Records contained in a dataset
-- ==== Sys2Proof/Tests/Slice0.lean ====
section
/-! SUPPORT. Tests of the model against the spec's own vectors and examples (`95_test_vectors.md`, the rules' examples), and
for each statement with hypotheses a witness that meets them. -/

namespace Sys2Proof.Tests

open Sys2Proof.Machine

/- One proof at a time: each concurrent kernel evaluation would take a thread of its own. -/
set_option Elab.async false

/-! ### Small states -/

/-- A captured header with these dimensions, depth and compression, and the signature. -/
def header (w h bpp compr : Nat) : Vector Byte 54 :=
  let put (v : Vector Byte 54) (i x k : Nat) : Vector Byte 54 :=
    (List.range k).foldl (fun v j => v.setIfInBounds (i + j) (BitVec.ofNat 8 (x >>> (8 * j)))) v
  put (put (put (put (put (Vector.replicate 54 0) 0 0x4D42 2) 18 w 4) 22 h 4) 28 bpp 2) 30 compr 4

/-- A load at a header position. -/
def atHeader (phase : Phase) (hoff : BitVec 6) (hdr : Vector Byte 54) : State :=
  { State.reset with phase := phase, hoff := hoff, hdr := hdr }

/-- A load in the pixel rows, with these words of the work bank written. -/
def atRow (phase : Phase) (w h bpp : Nat) (line col : Word) (kb : BitVec 2) (cells : List (Nat × Pixel)) : State :=
  { State.reset with
    phase := phase, hoff := 53, hdr := header w h bpp 0, npix := w * h, line := line, col := col, kb := kb
    pix1 := { cells := cells, gen := 1 } }

/-- The state after a load of a 1 by 1 picture. -/
def loaded : State :=
  { atRow .done 1 1 32 0 0 0 [(0, 0xFF0000FF)] with
    imgValid := true, imgW := 1, imgH := 1, imgLen := 1, active := true }

/-- `loaded` with a failed load after it. -/
def failedAfter : State := { loaded with phase := .failed, err := .signature, hoff := 1 }

/-- An outcome is a next state with a property. -/
def runs (o : Host.Outcome State Fault Refusal) (p : State → Bool) : Bool :=
  match o with
  | .next t => p t
  | .fault _ => false
  | .refused _ => false

/-- The decoder gives this operation. -/
def decodes (sel : Selector) (x : Input) (i : Instr) : Bool :=
  match decode sel x with
  | .ok j => j == i
  | .error _ => false

/-- The decoder turns the input away for this reason. -/
def turnsAway (sel : Selector) (x : Input) (e : NoEvent) : Bool :=
  match decode sel x with
  | .ok _ => false
  | .error e' => e' == e

/-- A data beat, from the values of the ports in the order rst, start, in_valid, in_eos, in_data (R40). -/
def dataBeat (b : Byte) : Input := .edge ⟨false, false, true, false, b⟩

/-- A BMP stream with this header and these bytes after it. -/
def file (w h bpp compr : Nat) (rest : List Byte) : List Byte := (header w h bpp compr).toList ++ rest

/-! ### Well-formedness: one ill-formed term for each check -/

theorem test_wf_refuses_wide_index : Instr.wf 32 (.rdpix 0x100000000) = false := by decide +kernel
theorem test_wf_admits_widest_index : Instr.wf 32 (.rdpix 0xFFFFFFFF) = true := by decide +kernel
theorem test_wf_refuses_failing_with_no_error : Instr.wf 32 (.fail .none) = false := by decide +kernel

/-! ### Decoding, from the encodings of R40 to R43, R60, R61, R70, R72 -/

theorem test_decode_events :
    decodes ⟨.pix, 53, 24, 32⟩ (.edge ⟨true, true, true, true, 0x42⟩) .reset = true ∧
    decodes ⟨.done, 53, 24, 32⟩ (.edge ⟨false, true, true, false, 0x42⟩) .start = true ∧
    decodes ⟨.fhdr, 0, 0, 32⟩ (.edge ⟨false, true, true, true, 0xFF⟩) .eos = true ∧
    decodes ⟨.idle, 0, 0, 32⟩ (.readReg 0b011111) (.rdreg 0x1F) = true ∧
    decodes ⟨.pix, 53, 24, 32⟩ (.readPix 12) (.rdpix 12) = true ∧
    decodeTableWord 8 0b01000010 = some (.byte 0x42) := by decide +kernel

theorem test_decode_turns_away :
    turnsAway ⟨.idle, 0, 0, 32⟩ (dataBeat 0x42) .beatNotReady = true ∧
    turnsAway ⟨.pix, 53, 24, 32⟩ (.edge ⟨false, true, false, false, 0⟩) .startWhileBusy = true ∧
    turnsAway ⟨.pix, 53, 24, 32⟩ (.edge ⟨false, false, false, true, 7⟩) .idleEdge = true ∧
    turnsAway ⟨.idle, 0, 0, 32⟩ (.readPix 0x100000000) .addressTooWide = true := by decide +kernel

**What to do**
Quote exactly and only the lines from the one holding "decodes ⟨.pix, 53, 24, 32⟩ (.readPix" through the end of the data.

**Result for this task**
    decodes ⟨.pix, 53, 24, 32⟩ (.readPix 12) (.rdpix 12) = true ∧
    decodeTableWord 8 0b01000010 = some (.byte 0x42) := by decide +kernel

theorem test_decode_turns_away :
    turnsAway ⟨.idle, 0, 0, 32⟩ (dataBeat 0x42) .beatNotReady = true ∧
    turnsAway ⟨.pix, 53, 24, 32⟩ (.edge ⟨false, true, false, false, 0⟩) .startWhileBusy = true ∧
    turnsAway ⟨.pix, 53, 24, 32⟩ (.edge ⟨false, false, false, true, 7⟩) .idleEdge = true ∧
    turnsAway ⟨.idle, 0, 0, 32⟩ (.readPix 0x100000000) .addressTooWide = true := by decide +kernel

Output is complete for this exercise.